═════ INFORMATION GIVEN ═════

-- ==== Sys2Proof/Proofs/Forwarding.lean ====
section
/-! PROOF. Frames flooded, forwarded and dropped (chapters 3, 4; R48 to R50, R63 to R75, R94 to R97): O17, O18 and O19. -/

namespace Sys2Proof.Machine

section
variable {s : State} {p q : Port} {b : BufNo} {n : Nat} {base f : RecordIdx} {r : ActionRecord} {i : RouteIdx}

/-! ## END of a transit frame whose stages follow at once (R13, R42) -/

theorem exec_rxEnd_whole (h : s.TransitFrame p b n) : exec (.rxEnd { port := p, pace := .whole }) s =
    .next (State.takeStages 10 p ((s.onPort p PortState.tookGood).goOn p
      ((s.onPort p PortState.tookGood).openDisposal b))).finish :=
  State.exec_rxEnd_transit h

/-- The end of a frame whose disposition comes to nothing but the release of its buffer. -/
theorem exec_rxEnd_dropped {t : State} (h : s.TransitFrame p b n) (hdue : t.resetDue = false) (hown : t.store.count[b] = 1)
    (hstages : State.takeStages 10 p ((s.onPort p PortState.tookGood).goOn p
      ((s.onPort p PortState.tookGood).openDisposal b)) = (t.onPort p PortState.tookGood).release b) :
    exec (.rxEnd { port := p, pace := .whole }) s = .next ((t.pushed b).onPort p PortState.tookGood) := by
  rw [exec_rxEnd_whole h, hstages]
  exact congrArg Host.Outcome.next (State.finish_release_onPort hdue hown p _ (fun _ => rfl) fun _ _ => rfl)

/-! ## The ports of a directed set (R69, R71) -/

theorem State.tookGood_get_ne (hq : q ≠ p) : (s.onPort p PortState.tookGood).ports[q] = s.ports[q] :=
  State.onPort_get_ne s _ hq

theorem State.tookGood_isUp (hq : q ≠ p) : (s.onPort p PortState.tookGood).isUp q = s.isUp q := by
  unfold State.isUp
  rw [State.tookGood_get_ne hq]

theorem ActionRecord.has_directed (hr : r.disposition = .forward) (p q : Port) :
    PortSet.has (r.directed p) q = (PortSet.has r.egress q && decide (q ≠ p)) := by
  rw [ActionRecord.directed, if_pos hr]
  exact PortSet.has_without _ _ _

theorem State.countDown_none (s : State) : s.countDown 0 = s := by
  have hports : (s.countDown 0).ports = s.ports := by
    refine Vector.ext fun j hj => ?_
    exact (State.countDown_get s 0 ⟨j, hj⟩).trans (if_neg (by simp [PortSet.has]))
  show { s with ports := (s.countDown 0).ports } = s
  rw [hports]

theorem State.resolvedTo_drop (hr : s.action.records[f].disposition = .drop) :
    s.resolvedTo p b base f = { s with action := s.counted base f b } := by
  rw [State.resolvedTo, ActionRecord.directed, if_neg (by rw [hr]; decide)]
  exact State.countDown_none _

/-- Port `q` once a frame of FORWARD record `r` received on port `p` has resolved: EGRESS-DOWN counted where the port is in
the directed set and not UP (R71). -/
def State.directedTo (s : State) (p : Port) (r : ActionRecord) (q : Port) : PortState :=
  if q ≠ p ∧ PortSet.has r.egress q = true ∧ s.isUp q = false then s.ports[q].tally .egressDown else s.ports[q]

theorem State.resolvedTo_get (hr : s.action.records[f].disposition = .forward) (q : Port) :
    (s.resolvedTo p b base f).ports[q] = s.directedTo p s.action.records[f] q := by
  refine (State.countDown_get _ _ q).trans ?_
  show (if PortSet.has ((s.action.records[f]).directed p) q && !s.isUp q then s.ports[q].tally .egressDown else s.ports[q]) = _
  rw [ActionRecord.has_directed hr, State.directedTo]
  refine if_congr ?_ rfl rfl
  simp only [Bool.and_eq_true, decide_eq_true_eq, Bool.not_eq_true']
  tauto

theorem State.directedTo_tookGood (hq : q ≠ p) :
    (s.onPort p PortState.tookGood).directedTo p r q = s.directedTo p r q := by
  rw [State.directedTo, State.directedTo, State.tookGood_get_ne hq, State.tookGood_isUp hq]

theorem State.directedTo_self (s : State) (p : Port) (r : ActionRecord) : s.directedTo p r p = s.ports[p] :=
  if_neg fun k => k.1 rfl

/-- A resolve counts on other ports than the one whose frame has ended (R13, R71). -/
theorem State.resolvedTo_tookGood (hr : s.action.records[f].disposition = .forward) :
    (s.onPort p PortState.tookGood).resolvedTo p b base f =
      State.onPort { s with
        action := s.counted base f b
        ports := Vector.ofFn (s.directedTo p s.action.records[f]) } p PortState.tookGood := by
  have hself : (Vector.ofFn (s.directedTo p s.action.records[f]))[p] = s.ports[p] :=
    (Vector.getElem_ofFn p.isLt).trans (s.directedTo_self p _)
  have hports : ((s.onPort p PortState.tookGood).resolvedTo p b base f).ports =
      vset (Vector.ofFn (s.directedTo p s.action.records[f])) p s.ports[p].tookGood := by
    refine Vector.ext fun j hj => ?_
    refine (State.resolvedTo_get (s := s.onPort p PortState.tookGood) hr ⟨j, hj⟩).trans ?_
    refine Eq.trans ?_ (vset_fin _ p ⟨j, hj⟩ _).symm
    by_cases hq : (⟨j, hj⟩ : Port) = p
    · rw [if_pos hq, hq, State.directedTo_self]
      exact State.onPort_get s p _
    · rw [if_neg hq, State.directedTo_tookGood hq]
      exact (Vector.getElem_ofFn (f := s.directedTo p s.action.records[f]) hj).symm
  show { s with
    action := s.counted base f b
    ports := ((s.onPort p PortState.tookGood).resolvedTo p b base f).ports } = _
  rw [hports, ← hself]
  rfl

/-! ## A frame received with Age 0, and a frame no record forwards (R48, R49, R64, R70) -/

theorem State.takeStages_missDropped (h0 : s.disposing[p] = none) (hdue : s.resetDue = false)
    (hm : s.Misses p (s.headerAt b)) (hcfg : s.ports[p].cfg.missAction = .drop) (k : Nat) :
    State.takeStages (k + 1) p (s.goOn p (s.openDisposal b)) =
      (s.onRoute fun t => { t with missDropped := bump t.missDropped }).release b :=
  State.takeStages_last hdue (State.takeStage_missDrop h0 rfl (RouteTable.lookup_miss hm) hcfg) h0 k

theorem State.takeStages_missAged (h0 : s.disposing[p] = none) (hdue : s.resetDue = false)
    (hm : s.Misses p (s.headerAt b)) (hcfg : s.ports[p].cfg.missAction = .flood) (hage : (s.headerAt b).age = 0) (k : Nat) :
    State.takeStages (k + 3) p (s.goOn p (s.openDisposal b)) =
      (s.onRoute fun t => { t with missFlooded := bump t.missFlooded, ageDropped := bump t.ageDropped }).release b := by
  rw [State.takeStages_step hdue (State.takeStage_missFlood rfl (RouteTable.lookup_miss hm) hcfg),
    State.takeStages_step (s := s.onRoute _) hdue (State.takeStage_missAged rfl rfl hage)]
  exact State.takeStages_release (s := State.countAgeDropped (s.onRoute _)) h0 hdue rfl k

═════

WHAT TO DO
Set down, exactly as they appear, the lines above from the first one to the line that holds "((s.onPort p PortState.tookGood).openDisposal b)) = (t.onPort", both included, please, and no others.

SOLUTION TO THIS TASK
-- ==== Sys2Proof/Proofs/Forwarding.lean ====
section
/-! PROOF. Frames flooded, forwarded and dropped (chapters 3, 4; R48 to R50, R63 to R75, R94 to R97): O17, O18 and O19. -/

namespace Sys2Proof.Machine

section
variable {s : State} {p q : Port} {b : BufNo} {n : Nat} {base f : RecordIdx} {r : ActionRecord} {i : RouteIdx}

/-! ## END of a transit frame whose stages follow at once (R13, R42) -/

theorem exec_rxEnd_whole (h : s.TransitFrame p b n) : exec (.rxEnd { port := p, pace := .whole }) s =
    .next (State.takeStages 10 p ((s.onPort p PortState.tookGood).goOn p
      ((s.onPort p PortState.tookGood).openDisposal b))).finish :=
  State.exec_rxEnd_transit h

/-- The end of a frame whose disposition comes to nothing but the release of its buffer. -/
theorem exec_rxEnd_dropped {t : State} (h : s.TransitFrame p b n) (hdue : t.resetDue = false) (hown : t.store.count[b] = 1)
    (hstages : State.takeStages 10 p ((s.onPort p PortState.tookGood).goOn p
      ((s.onPort p PortState.tookGood).openDisposal b)) = (t.onPort p PortState.tookGood).release b) :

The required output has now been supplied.